# How often to milk a goat?



## goat newbee (Feb 15, 2009)

I just got a Alpine doe. She's such a sweetie!!
My dad said I have to milk her everyday. The lady I bought her from said you can milk her either twice a day or once a day as long as I'm consistent with the time. Wanting some opinions. Thanks so much!


----------



## mpete (Mar 4, 2008)

How often was the previous owner milking? Twice a day is best, but you can slowly go down to once a day... consistency in time is important


----------



## Starsmom (Nov 7, 2004)

twice a day is preferable to me unless they have kids on them.


----------



## Rockytopsis (Dec 29, 2007)

How old is she? Is she in milk now? We need pictures please.

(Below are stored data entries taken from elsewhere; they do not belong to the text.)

-- ==== Sys2Proof/Laws/State.lean ====
section
/-! SUPPORT. What each update of the state leaves alone, one lemma a field, each true by `rfl`: no later proof unfolds a
record update. -/

namespace Sys2Proof.Machine

open Sys2Proof

/-! ### Updates of the whole state -/

@[simp] theorem State.setTile_module (s : State) (t : Nat) (T : Tile) : (s.setTile t T).module = s.module := rfl
@[simp] theorem State.setTile_fields (s : State) (t : Nat) (T : Tile) : (s.setTile t T).fields = s.fields := rfl
@[simp] theorem State.setTile_map (s : State) (t : Nat) (T : Tile) : (s.setTile t T).map = s.map := rfl
@[simp] theorem State.setTile_sites (s : State) (t : Nat) (T : Tile) : (s.setTile t T).sites = s.sites := rfl
@[simp] theorem State.setTile_ports (s : State) (t : Nat) (T : Tile) : (s.setTile t T).ports = s.ports := rfl
@[simp] theorem State.setTile_cellars (s : State) (t : Nat) (T : Tile) : (s.setTile t T).cellars = s.cellars := rfl
@[simp] theorem State.setTile_bar0 (s : State) (t : Nat) (T : Tile) : (s.setTile t T).bar0 = s.bar0 := rfl
@[simp] theorem State.setTile_host (s : State) (t : Nat) (T : Tile) : (s.setTile t T).host = s.host := rfl
@[simp] theorem State.setTile_plots (s : State) (t : Nat) (T : Tile) : (s.setTile t T).plots = s.plots := rfl
@[simp] theorem State.setTile_gvec (s : State) (t : Nat) (T : Tile) : (s.setTile t T).gvec = s.gvec := rfl
@[simp] theorem State.setTile_gcasts (s : State) (t : Nat) (T : Tile) : (s.setTile t T).gcasts = s.gcasts := rfl
@[simp] theorem State.setTile_net (s : State) (t : Nat) (T : Tile) : (s.setTile t T).net = s.net := rfl
@[simp] theorem State.setTile_detours (s : State) (t : Nat) (T : Tile) : (s.setTile t T).detours = s.detours := rfl
@[simp] theorem State.setTile_vint (s : State) (t : Nat) (T : Tile) : (s.setTile t T).vint = s.vint := rfl
@[simp] theorem State.setTile_remapDue (s : State) (t : Nat) (T : Tile) : (s.setTile t T).remapDue = s.remapDue := rfl
@[simp] theorem State.setTile_resyncDue (s : State) (t : Nat) (T : Tile) : (s.setTile t T).resyncDue = s.resyncDue := rfl
@[simp] theorem State.setTile_remapSites (s : State) (t : Nat) (T : Tile) : (s.setTile t T).remapSites = s.remapSites := rfl
@[simp] theorem State.setTile_remapOut (s : State) (t : Nat) (T : Tile) : (s.setTile t T).remapOut = s.remapOut := rfl
@[simp] theorem State.setTile_resyncOut (s : State) (t : Nat) (T : Tile) : (s.setTile t T).resyncOut = s.resyncOut := rfl
@[simp] theorem State.setTile_ctrlAcks (s : State) (t : Nat) (T : Tile) : (s.setTile t T).ctrlAcks = s.ctrlAcks := rfl
@[simp] theorem State.setTile_attach (s : State) (t : Nat) (T : Tile) : (s.setTile t T).attach = s.attach := rfl
@[simp] theorem State.setTile_cur (s : State) (t : Nat) (T : Tile) : (s.setTile t T).cur = s.cur := rfl
@[simp] theorem State.setTile_schedule (s : State) (t : Nat) (T : Tile) : (s.setTile t T).schedule = s.schedule := rfl
@[simp] theorem State.setTile_focus (s : State) (t : Nat) (T : Tile) : (s.setTile t T).focus = s.focus := rfl
@[simp] theorem State.setTile_choices (s : State) (t : Nat) (T : Tile) : (s.setTile t T).choices = s.choices := rfl
@[simp] theorem State.setTile_seed (s : State) (t : Nat) (T : Tile) : (s.setTile t T).seed = s.seed := rfl

@[simp] theorem State.modTile_module (s : State) (t : Nat) (f : Tile → Tile) : (s.modTile t f).module = s.module := rfl
@[simp] theorem State.modTile_fields (s : State) (t : Nat) (f : Tile → Tile) : (s.modTile t f).fields = s.fields := rfl
@[simp] theorem State.modTile_map (s : State) (t : Nat) (f : Tile → Tile) : (s.modTile t f).map = s.map := rfl
@[simp] theorem State.modTile_sites (s : State) (t : Nat) (f : Tile → Tile) : (s.modTile t f).sites = s.sites := rfl
@[simp] theorem State.modTile_ports (s : State) (t : Nat) (f : Tile → Tile) : (s.modTile t f).ports = s.ports := rfl
@[simp] theorem State.modTile_cellars (s : State) (t : Nat) (f : Tile → Tile) : (s.modTile t f).cellars = s.cellars := rfl
@[simp] theorem State.modTile_bar0 (s : State) (t : Nat) (f : Tile → Tile) : (s.modTile t f).bar0 = s.bar0 := rfl
@[simp] theorem State.modTile_host (s : State) (t : Nat) (f : Tile → Tile) : (s.modTile t f).host = s.host := rfl
@[simp] theorem State.modTile_plots (s : State) (t : Nat) (f : Tile → Tile) : (s.modTile t f).plots = s.plots := rfl
@[simp] theorem State.modTile_gvec (s : State) (t : Nat) (f : Tile → Tile) : (s.modTile t f).gvec = s.gvec := rfl
@[simp] theorem State.modTile_gcasts (s : State) (t : Nat) (f : Tile → Tile) : (s.modTile t f).gcasts = s.gcasts := rfl
@[simp] theorem State.modTile_net (s : State) (t : Nat) (f : Tile → Tile) : (s.modTile t f).net = s.net := rfl
@[simp] theorem State.modTile_detours (s : State) (t : Nat) (f : Tile → Tile) : (s.modTile t f).detours = s.detours := rfl
@[simp] theorem State.modTile_vint (s : State) (t : Nat) (f : Tile → Tile) : (s.modTile t f).vint = s.vint := rfl
@[simp] theorem State.modTile_remapDue (s : State) (t : Nat) (f : Tile → Tile) : (s.modTile t f).remapDue = s.remapDue := rfl
@[simp] theorem State.modTile_resyncDue (s : State) (t : Nat) (f : Tile → Tile) : (s.modTile t f).resyncDue = s.resyncDue := rfl
@[simp] theorem State.modTile_remapSites (s : State) (t : Nat) (f : Tile → Tile) : (s.modTile t f).remapSites = s.remapSites := rfl
@[simp] theorem State.modTile_remapOut (s : State) (t : Nat) (f : Tile → Tile) : (s.modTile t f).remapOut = s.remapOut := rfl
@[simp] theorem State.modTile_resyncOut (s : State) (t : Nat) (f : Tile → Tile) : (s.modTile t f).resyncOut = s.resyncOut := rfl
@[simp] theorem State.modTile_ctrlAcks (s : State) (t : Nat) (f : Tile → Tile) : (s.modTile t f).ctrlAcks = s.ctrlAcks := rfl
@[simp] theorem State.modTile_attach (s : State) (t : Nat) (f : Tile → Tile) : (s.modTile t f).attach = s.attach := rfl
@[simp] theorem State.modTile_cur (s : State) (t : Nat) (f : Tile → Tile) : (s.modTile t f).cur = s.cur := rfl
@[simp] theorem State.modTile_schedule (s : State) (t : Nat) (f : Tile → Tile) : (s.modTile t f).schedule = s.schedule := rfl
@[simp] theorem State.modTile_focus (s : State) (t : Nat) (f : Tile → Tile) : (s.modTile t f).focus = s.focus := rfl
@[simp] theorem State.modTile_choices (s : State) (t : Nat) (f : Tile → Tile) : (s.modTile t f).choices = s.choices := rfl
@[simp] theorem State.modTile_seed (s : State) (t : Nat) (f : Tile → Tile) : (s.modTile t f).seed = s.seed := rfl

@[simp] theorem State.modCtx_module (s : State) (t x : Nat) (f : Ctx → Ctx) : (s.modCtx t x f).module = s.module := rfl
@[simp] theorem State.modCtx_fields (s : State) (t x : Nat) (f : Ctx → Ctx) : (s.modCtx t x f).fields = s.fields := rfl
@[simp] theorem State.modCtx_map (s : State) (t x : Nat) (f : Ctx → Ctx) : (s.modCtx t x f).map = s.map := rfl
@[simp] theorem State.modCtx_sites (s : State) (t x : Nat) (f : Ctx → Ctx) : (s.modCtx t x f).sites = s.sites := rfl
@[simp] theorem State.modCtx_ports (s : State) (t x : Nat) (f : Ctx → Ctx) : (s.modCtx t x f).ports = s.ports := rfl
@[simp] theorem State.modCtx_cellars (s : State) (t x : Nat) (f : Ctx → Ctx) : (s.modCtx t x f).cellars = s.cellars := rfl
@[simp] theorem State.modCtx_bar0 (s : State) (t x : Nat) (f : Ctx → Ctx) : (s.modCtx t x f).bar0 = s.bar0 := rfl
@[simp] theorem State.modCtx_host (s : State) (t x : Nat) (f : Ctx → Ctx) : (s.modCtx t x f).host = s.host := rfl
@[simp] theorem State.modCtx_plots (s : State) (t x : Nat) (f : Ctx → Ctx) : (s.modCtx t x f).plots = s.plots := rfl
@[simp] theorem State.modCtx_gvec (s : State) (t x : Nat) (f : Ctx → Ctx) : (s.modCtx t x f).gvec = s.gvec := rfl
@[simp] theorem State.modCtx_gcasts (s : State) (t x : Nat) (f : Ctx → Ctx) : (s.modCtx t x f).gcasts = s.gcasts := rfl
@[simp] theorem State.modCtx_net (s : State) (t x : Nat) (f : Ctx → Ctx) : (s.modCtx t x f).net = s.net := rfl
@[simp] theorem State.modCtx_detours (s : State) (t x : Nat) (f : Ctx → Ctx) : (s.modCtx t x f).detours = s.detours := rfl
@[simp] theorem State.modCtx_vint (s : State) (t x : Nat) (f : Ctx → Ctx) : (s.modCtx t x f).vint = s.vint := rfl
@[simp] theorem State.modCtx_remapDue (s : State) (t x : Nat) (f : Ctx → Ctx) : (s.modCtx t x f).remapDue = s.remapDue := rfl
@[simp] theorem State.modCtx_resyncDue (s : State) (t x : Nat) (f : Ctx → Ctx) : (s.modCtx t x f).resyncDue = s.resyncDue := rfl
@[simp] theorem State.modCtx_remapSites (s : State) (t x : Nat) (f : Ctx → Ctx) : (s.modCtx t x f).remapSites = s.remapSites := rfl
@[simp] theorem State.modCtx_remapOut (s : State) (t x : Nat) (f : Ctx → Ctx) : (s.modCtx t x f).remapOut = s.remapOut := rfl
@[simp] theorem State.modCtx_resyncOut (s : State) (t x : Nat) (f : Ctx → Ctx) : (s.modCtx t x f).resyncOut = s.resyncOut := rfl
@[simp] theorem State.modCtx_ctrlAcks (s : State) (t x : Nat) (f : Ctx → Ctx) : (s.modCtx t x f).ctrlAcks = s.ctrlAcks := rfl
@[simp] theorem State.modCtx_attach (s : State) (t x : Nat) (f : Ctx → Ctx) : (s.modCtx t x f).attach = s.attach := rfl
@[simp] theorem State.modCtx_cur (s : State) (t x : Nat) (f : Ctx → Ctx) : (s.modCtx t x f).cur = s.cur := rfl
@[simp] theorem State.modCtx_schedule (s : State) (t x : Nat) (f : Ctx → Ctx) : (s.modCtx t x f).schedule = s.schedule := rfl
@[simp] theorem State.modCtx_focus (s : State) (t x : Nat) (f : Ctx → Ctx) : (s.modCtx t x f).focus = s.focus := rfl
@[simp] theorem State.modCtx_choices (s : State) (t x : Nat) (f : Ctx → Ctx) : (s.modCtx t x f).choices = s.choices := rfl
@[simp] theorem State.modCtx_seed (s : State) (t x : Nat) (f : Ctx → Ctx) : (s.modCtx t x f).seed = s.seed := rfl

If milking once a day, pen the kids up at night so she can see them but they can't get to her. Milk her out then leave the kids with her all day. 

If she does not have kids with her milk her as the previous owner did.


----------



## goat newbee (Feb 15, 2009)

She's five years old. Previous owner didn't regularly milk her. She's in milk now and her kids are weaned ( 12 weeks old) and also with the owner so she's without kids now. I would love to post pics but can not figure it out! So frustrating...


----------



## Rockytopsis (Dec 29, 2007)

Depending on how long her kids have been weaned and how long it has been since she has been milked, you may or may not get much milk from her. Get a good dairy goat feed and feed her in the milk stand twice a day and see if she has enough milk to make it worth while. 

You could possibly bring her back up to full production this way.

As for pictures get a photo bucket account. It is free and easy to use.


----------



## goat newbee (Feb 15, 2009)

I milked her last night and got 4 cups from her. Don't know if this is average or alot.


----------



## Rockytopsis (Dec 29, 2007)

Probably not, but if you continue to milk her on schedule 2 times a day and feed her well she may increase her production.


----------



## goat newbee (Feb 15, 2009)

Milked her once yesterday and got 10 cups out of her. Is that normal?


----------



## pookshollow (Aug 22, 2005)

10 cups is what, 2 1/2 quarts? That's decent production. If you get that twice a day, you've got yourself a good goat. 

I milk twice a day when the goats are producing a lot of milk. Once they start to slow down a bit (or after showing season , about mid-November), I'll go down to once a day.


----------